Aerobic composting room

Technical Field

The utility model relates to an agricultural waste composting device, in particular to an aerobic composting chamber.

Background

Sludge treatment background technology:

the sludge treatment mode comprises reduction and stabilization, and the disposal mode comprises harmless and recycling. Wherein the reduction includes two aspects of total reduction and volume reduction, the total reduction includes in-situ sludge reduction technology, ex-situ sludge reduction technology and the like, and the volume reduction includes sludge dewatering technology, sludge concentration technology and the like. Stabilization includes anaerobic fermentation, aerobic digestion, lime stabilization, desiccation, and the like. Harmless treatment includes sanitary landfill, land utilization, incineration and the like. The recycling includes building material utilization and the like.

The in-situ sludge reduction technique refers to: the process for reducing the total amount of sludge in the sewage treatment process mainly comprises four sludge reduction technologies of lysis-invisible growth, uncoupling metabolism, endogenous metabolism, microorganism predation and the like.

The lysis-stealth growth technique refers to: after the microbial cells subside, intracellular substances (carbon-containing organic matters and nutrient substances) are released into the system through lysis, one part of the substances are recycled by the growth of living cells, and the other part of the substances are released as respiratory metabolites, so that the sludge reduction process is realized.

Uncoupled metabolic technology refers to: on the basis of not affecting the pollutant removal effect in the sewage, the energy for cell synthesis is reduced through decoupling, and the sludge yield is reduced.

Endogenous metabolic technology refers to: when the exogenous matrix is deficient, the microorganism oxidizes and degrades the endogenous matrix to provide energy required by the cells to maintain the life activity of the cells, and the part of energy is not used for cell synthesis, and the state of consuming energy to maintain survival without synthesizing the cells when the exogenous matrix is deficient is called endogenous metabolism.

The microbial predation technique refers to: predating the bacteria in the suspension with protozoa and metazoan results in energy loss in the food chain, thereby achieving a reduction in sludge yield.

The ectopic sludge reduction technology refers to: excess sludge produced in the sewage treatment system is concentrated in a specific sludge treatment plant in a form of outward transportation to perform reduction treatment.

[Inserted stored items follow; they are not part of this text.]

-- ==== Sys2Proof/Laws/State.lean ====
section
/-! SUPPORT. What the named updates of the state leave alone, field by field, and what is read after them. -/

namespace Sys2Proof.Laws
open Sys2Proof.Machine

variable (s : State)

/-! ### setCell -/

theorem setCell_cell (k j : CellId) (v : Cell) :
    (s.setCell k v).cell j = if j = k then v else s.cell j := by
  unfold State.setCell State.cell
  simp only [get_set]
  by_cases h : j = k
  · simp [h]
  · have : j.toNat ≠ k.toNat := fun e => h (BitVec.eq_of_toNat_eq e)
    simp [h, this]

@[simp] theorem setCell_cell_same (k : CellId) (v : Cell) : (s.setCell k v).cell k = v := by simp [setCell_cell]

theorem setCell_cell_other {k j : CellId} (v : Cell) (h : j ≠ k) : (s.setCell k v).cell j = s.cell j := by
  simp [setCell_cell, h]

The sludge dewatering technology refers to: the sludge in fluid state is physically dewatered and converted into semi-solid or solid mud cake. Mainly comprises three aspects of belt filter pressing, plate and frame filter pressing and centrifugal dehydration. In order to improve the efficiency of sludge dewatering, the sludge is generally pretreated before sludge dewatering, which is called sludge conditioning, and the sludge conditioning methods include four methods, namely a chemical conditioning method, a heat treatment method, a freezing method and a elutriation method.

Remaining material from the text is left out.